Shunyata Research Everest 8000 AC Power Conditioner and Omega XC Power Cord
As a long-time user of various Shunyata Research AC power conditioners and power cords, I’ve been fascinated to discover how the company’s products have evolved with each new generation. In performance there’s been unmistakable forward progress, with lower noise and an attendant increase in clarity, resolution, and soundstaging. But Shunyata’s new flagship Everest 8000 power conditioner breaks this trend; rather than offering an incremental improvement, the Everest 8000 represents a significant leap in sound quality—one that redefines what’s possible in AC power conditioning. I think it’s no coincidence that the Everest benefits from some of the technologies Shunyata founder and designer Calin Gabriel developed for his AC power conditioners used in medical laboratories. A few years ago, a cardiologist who spent much of his time battling residual noise while looking at extremely low-level electrical signals in heart patients made a surprising discovery. The cardiologist, an audiophile who happened to use a Shunyata power conditioner in his home-audio system, speculated that if the Shunyata conditioner lowered the noise floor in his music system, it might confer similar benefits in his medical lab.

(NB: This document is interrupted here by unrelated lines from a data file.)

@[simp] theorem Hw.itvPm_dies_length (h : Hw) (d dir new : Nat) : (h.itvPm d dir new).dies.length = h.dies.length :=
  (h.itvPm_only d dir new).len

theorem Hw.rd_itvTo (h : Hw) (d new : Nat) : (h.itvTo d new).rd d A.itv_state 0 = new := by
  unfold Hw.itvTo
  dsimp only
  split
  · assumption
  · simp

/-- A training that begins: TRAINING at step 1. -/
theorem Hw.rd_itvTo_step (h : Hw) (d new step : Nat) : ((h.itvTo d new).wr d A.train_step 0 step).rd d A.itv_state 0 = new := by
  rw [Hw.rd_wr_ne _ (by decide), Hw.rd_itvTo]

@[simp] theorem Hw.rd_itvTrain_state (h : Hw) (d : Nat) : (h.itvTrain d).rd d A.itv_state 0 = 1 := Hw.rd_itvTo_step ..
@[simp] theorem Hw.rd_itvTrain_step (h : Hw) (d : Nat) : (h.itvTrain d).rd d A.train_step 0 = 1 := Hw.rd_wr_self ..

/-! ### Replay (R416) -/

theorem Hw.rd_linkReplay (h : Hw) {l : Nat} (hl : l < 8) (hu : (h.link l).unacked ≠ []) :
    (h.linkReplay l).rd l A.replays 0 = (h.rd l A.replays 0 + 1) % 2 ^ 32 := by
  -- what follows the count leaves it
  have hcount : ∀ f, ((h.linkAdd l A.replays).onLink l f).rd l A.replays 0 = (h.rd l A.replays 0 + 1) % 2 ^ 32 := fun f => by
    rw [(Hw.onLink_only ..).read A.replays (by decide), Hw.linkAdd, if_pos hl]
    exact h.rd_add_wrap32 l (by decide)
  unfold Hw.linkReplay
  simp only [List.isEmpty_iff, hu, if_false, hl, if_true]
  split
  · rw [(Hw.itvTrain_only ..).read A.replays (by decide), Hw.rd_event _ _ _ _ _ _ (by decide),
      (Hw.onLink_only ..).read A.replays (by decide), hcount]
  · rw [← hcount]
    exact (Hw.Only.foldl (.refl ..) (fun k f => k.linkOut_only l f) _).read A.replays (by decide) ..

/-! ### Training (R411 to R413) -/

theorem execItvTrainingStart_trains {die : Nat} (hd : die < s.hw.dies.length) (he : s.hw.rd die A.itv_enable 0 ≠ 0) :
    ∃ t, execItvTrainingStart die s = .next t ∧ s.SameMem t ∧ t.hw.rd die A.itv_state 0 = 1 ∧ t.hw.rd die A.train_step 0 = 1 := by
  have hn : execItvTrainingStart die s = .next (s.run _) := s.onDie_next _ hd
  refine ⟨_, hn, (execItvTrainingStart_within _ _ hn).sameMem, ?_⟩
  simp only [State.run_rd, State.rd_begun, he, if_false]
  split
  · exact ⟨Hw.rd_itvTo_step .., Hw.rd_wr_self ..⟩
  · exact ⟨Hw.rd_itvTrain_state .., Hw.rd_itvTrain_step ..⟩

/-- Steps 1, 2, 3 in either order of the lanes and 5 lead to the next one. -/
theorem Hw.rd_itvStepDone (h : Hw) (d : Nat) (r : TrainResult)
    (hs : h.rd d A.train_step 0 = 1 ∨ h.rd d A.train_step 0 = 2 ∨ h.rd d A.train_step 0 = 5 ∨
      (h.rd d A.train_step 0 = 3 ∧ (r.order = List.range 8 ∨ r.order = (List.range 8).reverse))) :
    (h.itvStepDone d r).rd d A.train_step 0 = h.rd d A.train_step 0 + 1 := by
  rcases hs with hs | hs | hs | ⟨hs, ho⟩ <;> simp only [Hw.itvStepDone, hs]
  · simp
  · simp
  · simp
  · rw [if_pos ho, Hw.rd_wr_self]

theorem Hw.rd_itvFail_count (h : Hw) (d : Nat) :
    (h.itvFail d).rd d A.train_fails 0 = (h.rd d A.train_fails 0 + 1) % 2 ^ 32 := by
  rw [← h.rd_add_wrap32 d (a := A.train_fails) (i := 0) (by decide)]
  unfold Hw.itvFail
  dsimp only
  split
  · simp
  · split
    · simp
    · rw [(Hw.itvTo_only ..).read A.train_fails (by decide)]
      simp

/-- The first two failures in a row try again from step 1, in the state that the port is in. -/
theorem Hw.rd_itvFail_again (h : Hw) {d : Nat} (hf : (h.die d).itv.failRun + 1 < 3) :
    (h.itvFail d).rd d A.train_step 0 = 1 ∧ (h.itvFail d).rd d A.itv_state 0 = h.rd d A.itv_state 0 := by
  simp [Hw.itvFail, hf]

/-- The third failure at ITV-1 leaves the port DOWN. -/
theorem Hw.rd_itvFail_down (h : Hw) {d : Nat} (hf : 3 ≤ (h.die d).itv.failRun + 1) (hg : (h.die d).itv.gen ≤ 1) :
    (h.itvFail d).rd d A.itv_state 0 = 3 := by
  simp only [Hw.itvFail, Nat.not_lt.2 hf, Nat.not_lt.2 hg, if_false]
  exact Hw.rd_itvTo ..

/-! ### Sleep (R418, R419) -/

/-- Both directions enter DEEP. -/
theorem Hw.rd_itvDeep (h : Hw) (d : Nat) : (h.itvDeep d).rd d A.tx_pm 0 = 2 ∧ (h.itvDeep d).rd d A.rx_pm 0 = 2 := by
  simp [Hw.itvDeep]

/-! ### Eye figures (R420, R421) -/

/-- The settling of deferral records leaves every ITV port. -/
theorem Hw.itv_foldl_settle (h : Hw) (l : List (Nat × Nat)) (e : Nat) :
    ((l.foldl (fun h w => h.settle w.1 0) h).die e).itv = (h.die e).itv := by
  have K : Hw.Only [] [.mbx] [.pkg] h (l.foldl (fun h w => h.settle w.1 0) h) := .foldl (.refl ..) (fun k w => k.settle_only w.1 0) l
  exact K.die e .itv (by decide)

/-- An update of a die that leaves the times of the lanes' figures. -/
theorem Hw.eyeAt_onDie (h : Hw) (d : Nat) (f : Die → Die) (hf : ∀ D, (f D).itv.eyeAt = D.itv.eyeAt) (e : Nat) :
    ((h.onDie d f).die e).itv.eyeAt = (h.die e).itv.eyeAt := h.die_onDie_field d f (·.itv.eyeAt) hf e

After plugging his lab equipment into the Shunyata conditioner, he was surprised and delighted to discover that the AC conditioner allowed him to more clearly see the heart’s low-level electrical signals. He contacted Shunyata to share his experience, which eventually led Shunyata to start a whole new company, Clear Image Scientific, to design and manufacture AC power-conditioning devices for cardiac labs. The new company has grown exponentially, leading Gabriel to research and develop advanced new techniques to isolate, to an unprecedented degree, sensitive medical equipment from AC line noise. Some of those techniques have now been deployed in Shunyata’s AC conditioners for audio. How Clear Image Scientific sells its products says much about their efficacy; the company demonstrates the gear in a hospital for cardiologists, who can see for themselves the effect of reducing noise on the AC powerline.
Turning back to audio, the Everest is a vertical tower with a sloping front panel that narrows toward the top in a kind of truncated-pyramid shape (as seen from the front). This vertical form factor means the Everest sits on the floor next to your equipment rack rather than taking up shelf space. A blue LED, which is mercifully faint, indicates when the Everest is powered on. The rear panel holds eight AC outlets, each supported by Shunyata’s excellent cable-cradle system, which secures the AC cord to the power conditioner. An IEC C19 AC jack (20 ampere) accepts the AC cord that connects the Everest to your wall socket. The Everest isn’t supplied with this C19 cord; you need to provide your own. Because this cord essentially supplies your entire audio system, you’ll want to use a good one. Shunyata sent me its new Omega XC for this application, which costs nearly as much as the Everest ($8000 vs. $7000). An electromagnetic breaker switch turns the Everest on and off, but this switch is not a master power switch for your system. Rather, it is an over-current protection device.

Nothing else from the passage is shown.